Ibuprofen, a non-steroidal antipyretic and anti-inflammatory drug, has a short half-life and low bioavailability, which can lead to excessive drug dosage and adverse reactions. Following oral administration of a drug, the extent and speed of its absorption are influenced by several processes. Relative to the formulation of the drug, these processes could include release of the active ingredient, dissolution in the stomach and/or the intestine, transport of the solid or dissolved active ingredient from the stomach into the intestine, and absorption of the substance through the mucosa. Ibuprofen is a relatively weak acid (pKa 4.4), and its solubility in water or acidic solutions is very low [1]; thus, relatively long residence times in the acid environment of the stomach and slowing of absorption of the substance could be expected. As the pH of the buffer medium increases, solubility increases and the drug can be better absorbed during dissolution in the intestine. Dissolution of ibuprofen is thus the rate-limiting step for its absorption, and the quick release of ibuprofen, as well as other poorly soluble drugs [2,3], in the gastrointestinal tract after oral administration is desirable. Ibuprofen serum concentrations and their analgesic effects have been shown to be correlated. Rapid ibuprofen absorption is a prerequisite for the quick onset of its action [4], and dissolution and in vitro dissolution rates of ibuprofen should be enhanced to improve its bioavailability and reduce drug dosages and occurrence of adverse reactions. The dissolution of poor water-soluble drugs that undergo dissolution rate-limited gastrointestinal absorption can generally be improved by many techniques, one of which is the preparation of solid dispersions (SDs) [5].
The use of SDs, in which drugs become highly soluble, to increase the dissolution rate of poorly soluble drugs has been studied extensively. Various water-soluble inert materials have been shown to improve the dissolution rate of many drugs [2,3]. This technique provides a means of reducing particle size to nearly molecular levels. As the soluble carrier dissolves, the insoluble drug becomes exposed to the dissolution medium as very fine particles for quick dissolution and absorption [6].
SDs may improve the anti-inflammatory effect of ibuprofen by increasing the drug dissolution rate and its saturation solubility in gastrointestinal fluids. This investigation was thus designed to determine a suitable water-soluble carrier system or SD formulation for ibuprofen. Selection was based on the solubility of the drug in hydrophilic materials and water binary mixtures. In recent years, studies on SDs have mainly focused on the development of new preparation methods and application of the new carriers obtained [3,7-11].

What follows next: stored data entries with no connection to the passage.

-- ==== Sys2Proof/Safety.lean ====
section
/-! DEFINITION. What counts as a safe state and a safe run: the invariants of 10_state.md R43 with what they need
(R34, R96, R161, R202), and the host's duties (70_reset_and_hazards.md R330 to R336). -/

namespace Sys2Proof.Machine

/-! ### Where SEQ stands -/

/-- The REQ/ACK engine's direction and state, where SEQ is inside a handshake primitive. -/
def Seq.engine (q : Seq) : Option (XferDir × Hs) :=
  match q with
  | .cmd2 _ h => some (.fromHost, h)
  | .handler (.block dir _ (.dp2 h)) => some (dir, h)
  | .handler (.bytesIn _ (.dp2 h)) => some (.toHost, h)
  | .handler (.bytesOut _ _ (.dp2 h)) => some (.fromHost, h)
  | .stat2 h => some (.toHost, h)
  | .msg2 h => some (.toHost, h)
  | _ => none

/-- The states of the engine between its assertion of REQ and its de-assertion (R43 item 2). -/
def Hs.holdsReq (h : Hs) : Bool :=
  match h with
  | .wait => true
  | .release => true
  | .timeout => true
  | .abort => true
  | .idle => false
  | .drive => false
  | .req => false
  | .sample => false

/-- Whether REQ is asserted at a control state (R43 item 2). -/
def Seq.holdsReq (q : Seq) : Bool :=
  match q.engine with
  | some (_, h) => h.holdsReq
  | none => false

/-- Whether the target holds the bus at a control state: `none` at `RST1`, which is entered both from the idle loop
and from a phase (R43 item 3). -/
def Seq.holdsBus (q : Seq) : Option Bool :=
  match q with
  | .bf1 => some false
  | .sel1 => some false
  | .rst3 => some false
  | .rst1 => none
  | _ => some true

/-- The bus direction a transfer direction needs (R152, R153, R155). -/
def busDirOf (dir : XferDir) : BusDir :=
  match dir with
  | .toHost => .output
  | .fromHost => .input

/-- The phases in which a handler may stand before and after a data sub-phase (R202). -/
def dispatchPhases : List Phase := [.command, .dataIn, .dataOut]

/-- The phases a handler's position belongs to (R205 to R208). -/
def HandlerPos.phases (k : HandlerPos) : List Phase :=
  match k with
  | .call _ => dispatchPhases
  | .put _ => dispatchPhases
  | .block _ _ .dp0 => dispatchPhases
  | .block dir _ .dp1 => [phaseOfDir dir]
  | .block dir _ (.dp2 _) => [phaseOfDir dir]
  | .bytesIn _ .dp0 => dispatchPhases
  | .bytesIn _ .dp1 => [.dataIn]
  | .bytesIn _ (.dp2 _) => [.dataIn]
  | .bytesOut _ _ .dp0 => dispatchPhases
  | .bytesOut _ _ .dp1 => [.dataOut]
  | .bytesOut _ _ (.dp2 _) => [.dataOut]

/-- The phases a control state belongs to (R201). -/
def Seq.phases (q : Seq) : List Phase :=
  match q with
  | .bf1 => [.busFree]
  | .sel1 => [.arbSel]
  | .sel2 => [.arbSel]
  | .sel3 _ => [.arbSel]
  | .cmd1 => [.command]
  | .cmd2 _ _ => [.command]
  | .cmd3 => [.command]
  | .disp => [.command]
  | .handler k => k.phases
  | .disp1 => dispatchPhases
  | .stat1 => [.status]
  | .stat2 _ => [.status]
  | .stat3 => [.status]
  | .msg1 => [.messageIn]
  | .msg2 _ => [.messageIn]
  | .msg3 => [.messageIn]
  | .rel => [.messageIn]
  | .rst1 => [.busFree, .arbSel, .command, .dataIn, .dataOut, .status, .messageIn]
  | .rst3 => [.busFree]

/-- Before a storage call. -/
def HandlerPos.isCall (k : HandlerPos) : Bool :=
  match k with
  | .call _ => true
  | .put _ => false
  | .block _ _ _ => false
  | .bytesIn _ _ => false
  | .bytesOut _ _ _ => false

/-- Inside a block transfer of a given direction. -/
def HandlerPos.isBlock (dir : XferDir) (k : HandlerPos) : Bool :=
  match k with
  | .block dir' _ _ => decide (dir' = dir)
  | .call _ => false
  | .put _ => false
  | .bytesIn _ _ => false
  | .bytesOut _ _ _ => false

/-- Inside `dataInBytes`. -/
def HandlerPos.isBytesIn (k : HandlerPos) : Bool :=
  match k with
  | .bytesIn _ _ => true
  | .call _ => false
  | .put _ => false
  | .block _ _ _ => false
  | .bytesOut _ _ _ => false

/-- Inside `dataOutBytes`, or before the `metaPut` that follows it. -/
def HandlerPos.isBytesOut (k : HandlerPos) : Bool :=
  match k with
  | .bytesOut _ _ _ => true
  | .put _ => true
  | .call _ => false
  | .block _ _ _ => false
  | .bytesIn _ _ => false

/-- The positions of each handler (`SQ_HANDLER(h, k)`, R31). -/
def handlerMayStandAt (i : Instr) (k : HandlerPos) : Bool :=
  match i with
  | .testUnitReady _ => false
  | .rezeroUnit _ => false
  | .requestSense _ => k.isBytesIn
  | .format _ => false
  | .read6 _ => k.isCall || k.isBlock .toHost
  | .write6 _ => k.isCall || k.isBlock .fromHost
  | .seek _ => false
  | .translate _ => k.isBytesIn
  | .inquiry _ => k.isBytesIn
  | .modeSelect _ => k.isBytesOut
  | .modeSense _ => k.isBytesIn
  | .startStop _ => false
  | .verify _ => k.isCall
  | .select _ => false
  | .fcodeRead _ => k.isBlock .toHost
  | .fcodeWrite _ => k.isCall || k.isBlock .fromHost
  | .vSense _ => k.isBlock .toHost
  | .vSelect _ => k.isCall || k.isBlock .fromHost
  | .vPath _ => k.isCall || k.isBlock .fromHost
  | .vInfo _ => k.isBlock .toHost
  | .vRead _ => k.isBlock .toHost
  | .illegal _ _ => false

/-! ### The invariant -/

/-- The buffer is in canonical form and holds addresses 0..255 only (R60). -/
def State.bufOk (s : State) : Prop := s.buf.wf ∧ ∀ c ∈ s.buf, c.1 < blockSize

/-- The states the composed machine keeps to (R43, with R34, R96, R161 and R202). -/
structure State.Inv (s : State) : Prop where
  /-- The buffer. -/
  buf : s.bufOk
  /-- R43 item 1: `db_dir = Output` if and only if `OUT.IO`. -/
  dir : s.dbDir = dirOfIo s.out.io
  /-- R43 item 2: REQ is asserted exactly between the engine's assertion and de-assertion of it. -/
  req : s.out.req = s.seq.holdsReq
  /-- R43 item 3, as R185, R197 and R199 take its steps: BSY is asserted after `SEL1` until `REL` or `RST1` (log entry
  26). -/
  bsy : ∀ b, s.seq.holdsBus = some b → s.out.bsy = b
  /-- R43 item 4: BusFree means all outputs released and the bus input. -/
  free : s.phase = .busFree → s.out = .released ∧ s.dbDir = .input
  /-- R43 item 6: `lun_valid` implies BSY. -/
  lun : s.lunValid = true → s.out.bsy = true
  /-- The phase register is the one the control state belongs to (R202). -/
  phase : s.phase ∈ s.seq.phases
  /-- R96: while bytes cross the bus, the lines show the triple of the phase. -/
  lines : s.seq.engine.isSome → ⟨s.out.msg, s.out.cd, s.out.io⟩ = phaseFlags s.phase
  /-- R161: a primitive runs in its own direction. -/
  xfer : ∀ dir h, s.seq.engine = some (dir, h) → s.dbDir = busDirOf dir
  /-- R31: a handler stands at a position of its own. -/
  handler : ∀ k, s.seq = .handler k → handlerMayStandAt (fetched s) k = true
  /-- R34, R155: inside a block transfer `n` names a byte of the buffer. -/
  count : ∀ dir k h, s.seq = .handler (.block dir k (.dp2 h)) → s.n < blockSize
  /-- R12: a handler that takes no step never has SEQ wait at `SQ_DISPATCH` for one. -/
  steps : s.seq = .disp → returnsAtOnce (fetched s) s = false
  /-- R207: `dataInBytes` is entered with something to send. -/
  send : ∀ rest p, s.seq = .handler (.bytesIn rest p) → rest ≠ []
  /-- R208: `dataOutBytes` is entered with something to receive. -/
  receive : ∀ rest q p, s.seq = .handler (.bytesOut rest q p) → rest ≠ 0

/-! ### Runs -/

/-- A state reached from `s` by steps of the machine. -/
inductive Reaches : State → State → Prop where
  | refl (s : State) : Reaches s s
  | step (s t u : State) : Reaches s t → Sys2Proof.Machine.step t = .next u → Reaches s u

/-- The transition table of `phase` (R202). -/
def phaseStepAllowed (p q : Phase) : Bool :=
  match p, q with
  | .busFree, .busFree => true
  | .busFree, .arbSel => true
  | .arbSel, .command => true
  | .arbSel, .status => true
  | .command, .dataIn => true
  | .command, .dataOut => true
  | .command, .status => true
  | .dataIn, .dataIn => true
  | .dataIn, .dataOut => true
  | .dataOut, .dataIn => true
  | .dataOut, .dataOut => true
  | .dataIn, .status => true
  | .dataOut, .status => true
  | .status, .messageIn => true
  | .messageIn, .busFree => true
  | _, .busFree => true
  | _, _ => false

/-! ### The host's duties -/

/-- What the host's duties need of the run so far. -/
structure HostDuty where
  /-- The host has acknowledged a byte of its own, and since then neither REQ was asserted anew nor did the phase
  change: the byte is to be held (R334). -/
  holding : Bool
  /-- The selection byte is on the bus: SEL was asserted with it, and the bus was not released since (R335). -/
  selecting : Bool
  /-- BSY was seen since SEL was last asserted (R335). -/
  answered : Bool
deriving DecidableEq, Repr

/-- Nothing owed: a host that has done nothing yet. -/
def HostDuty.none : HostDuty := ⟨false, false, false⟩

/-- The history after the move `m`, which led from `s` to `t`. -/
def HostDuty.after (d : HostDuty) (m : Move) (s t : State) : HostDuty where
  holding :=
    if t.out.req && !s.out.req then false
    else if phaseLines t ≠ phaseLines s then false
    else d.holding ||
      (decide (m = .host (.line .ack true)) && !s.host.ack && !s.out.io && s.host.db.isSome)
  selecting := decide (m ≠ .host .release) && (d.selecting || decide (m = .host (.line .sel true)))
  answered :=
    if t.host.sel && !s.host.sel then t.out.bsy else d.answered || (t.host.sel && t.out.bsy)

/-- "The host releases the data bus before or when it sees I/O asserted" (R336). -/
def busLeft (s : State) : Bool := !s.out.io || s.host.db.isNone

/-- What the host must have done before REQ is asserted: ACK released (R332), SEL and the selection byte released
(R335). -/
def readyForReq (d : HostDuty) (s : State) : Bool := !s.host.ack && !s.host.sel && !d.selecting

/-- Whether the move `m` keeps the host's duties R332, R334, R335 and R336. RST and ATN are free at any time (R330).
A move of SEQ that asserts REQ finds what the host was to do before it. That the host samples before its ACK (R333) is
`hostTakes` of Machine/Peer.lean; that it answers at all (R331) is a property of a whole run (`KeepsDuties`). -/
def dutiful (d : HostDuty) (m : Move) (s : State) : Bool :=
  match m with
  | .mon => true
  | .seq =>
    match seqStep s with
    | .next t => s.out.req || !t.out.req || readyForReq d s
    | .fault _ => true
    | .refused _ => true
  | .host (.line .rst _) => true
  | .host (.line .atn _) => true
  | .host (.line .ack true) => s.out.req && (s.out.io || s.host.db.isSome) && busLeft s
  | .host (.line .ack false) => (!s.host.ack || !s.out.req) && busLeft s
  | .host (.line .sel true) => !s.out.bsy && s.host.db.isSome && busLeft s
  | .host (.line .sel false) => (!s.host.sel || d.answered && !s.out.req) && busLeft s
  | .host (.drive b) =>
    !s.out.io && !s.host.sel && !d.selecting && (!d.holding || decide (s.host.db = some b))
  | .host .release => !d.holding && (!d.selecting || d.answered && !s.out.req)

/-- Whether every one of these moves, made one after the other from `s`, keeps the duties. -/
def dutifulRun (ms : List Move) (d : HostDuty) (s : State) : Bool :=
  match ms with
  | [] => true
  | m :: ms =>
    dutiful d m s &&
      match agentStep m s with
      | .next t => dutifulRun ms (d.after m s t) t
      | .fault _ => false
      | .refused _ => false

/-! ### Runs under an infinite schedule -/

/-- `run` is a run in which the agent of `moves n` takes step `n` (R12). -/
structure IsRun (moves : Nat → Move) (run : Nat → State) : Prop where
  next : ∀ n, agentStep (moves n) (run n) = .next (run (n + 1))

/-- The fairness assumptions R341 (a) and (c); (b), that a call of STORE returns, holds of every call here, which is
one step. -/
structure IsFair (moves : Nat → Move) (run : Nat → State) : Prop where
  mon : ∀ n, (run n).rstPending = true → ∃ m ≥ n, moves m = .mon
  seq : ∀ n, ∃ m ≥ n, moves m = .seq

/-- The history before step `n` of a run. -/
def historyAt (moves : Nat → Move) (run : Nat → State) (n : Nat) : HostDuty :=
  match n with
  | 0 => .none
  | k + 1 => (historyAt moves run k).after (moves k) (run k) (run (k + 1))

/-- Step `m` of a run answers the REQ asserted in step `n`: the host asserts ACK, or makes an edge of RST, while that
very REQ is still asserted (R331). An ACK given to a later REQ is no answer to one withdrawn before it. -/
structure IsAnswer (run : Nat → State) (n m : Nat) : Prop where
  later : n < m
  up : ∀ j, n < j → j ≤ m → (run j).out.req = true
  edge : (run m).host.ack = false ∧ (run (m + 1)).host.ack = true ∨
    (run m).host.rst = false ∧ (run (m + 1)).host.rst = true

/-- A RST edge made before is still to take effect, so that SEQ withdraws whatever REQ it asserts (R317). -/
def resetUnderway (s : State) : Bool := s.rstPending || s.resetFlag

/-- A run whose host keeps its duties: every move of it (R332, R334 to R336), and "every REQ assertion is eventually
answered by an ACK assertion or by a RST edge" (R331). A REQ asserted under a RST edge already made has that edge for
its answer (R317; log entry 25). A stall that runs into `ACK_POLL_BOUND` breaks the duty: its REQ goes unanswered. -/
structure KeepsDuties (moves : Nat → Move) (run : Nat → State) : Prop where
  moves : ∀ n, dutiful (historyAt moves run n) (moves n) (run n) = true
  answers : ∀ n, (run n).out.req = false → (run (n + 1)).out.req = true →
    resetUnderway (run (n + 1)) = true ∨ ∃ m, IsAnswer run n m

end Sys2Proof.Machine
end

The objective of the present study is to obtain a solid product and improve the solubility and anti-inflammatory effect of ibuprofen. The influence of drug-carrier ratios on the dissolution rate of ibuprofen from SDs is also studied. In most cases, determination of whether the drug is present as a molecule, a crystalline particulate, or an amorphous particulate dispersion is difficult. Fourier transform infrared (FTIR) spectroscopy, differential scanning calorimetry (DSC), X-ray diffractometry (XRD), and scanning electron microscopy (SEM) are employed to determine how the drug is dispersed within the matrix and study the nature of molecular interactions in the drug-carrier system. The anti-inflammatory effect of SD-based tablets (SDBTs) is evaluated for the first time using the ear-induced inflammation model with xylene. Ear edema measurements and histology were analyzed. Advantages of simplicity, economy, and improvements in both the dissolution rate and anti-inflammatory effects of ibuprofen in SDBTs indicate that the use of such a carrier system could have promising applications in the future.
Materials and methods
Materials
Medicinal grade ibuprofen was purchased from Baisitu (Fuchibiology, China); all other chemicals used were of analytical grade.
Animals
Male Kunming mice, weighing 17-25 g were used. The animals were housed in standard cages under controlled temperature conditions (25±2 °C) and 12 h light/dark cycle with free access to water and food.
Solubility studies
Solubility studies were carried out by placing excess ibuprofen in glass Erlenmeyer flasks containing 20 ml of different concentrations of dissolution media (i.e., 1%, 2%, 5%, 10% (w/v) urea, PEG4000, and mannitol). The solutions were placed in a water bath at 37±0.5°C with continuous shaking (120 r/min) for 48 h until no further solubilization of the drug was achieved. Resultant samples containing undissolved ibuprofen suspended in the test medium were centrifuged at 10 000 r/min for 5 min. The suspension was then filtered through a filter (0.22 µm, Whatman), and the filtrate was suitably diluted and analyzed spectrophotometrically (UV-2802PCS, Nick Long Instrument Co., Ltd., Shanghai, China) at 222 nm [12] to measure the amount of dissolved ibuprofen. Different concentrations of dissolution media were used as references. The solubility of ibuprofen in water alone at the same temperature was also determined following the same procedure. Experimental values are reported as the average of three replicates [13].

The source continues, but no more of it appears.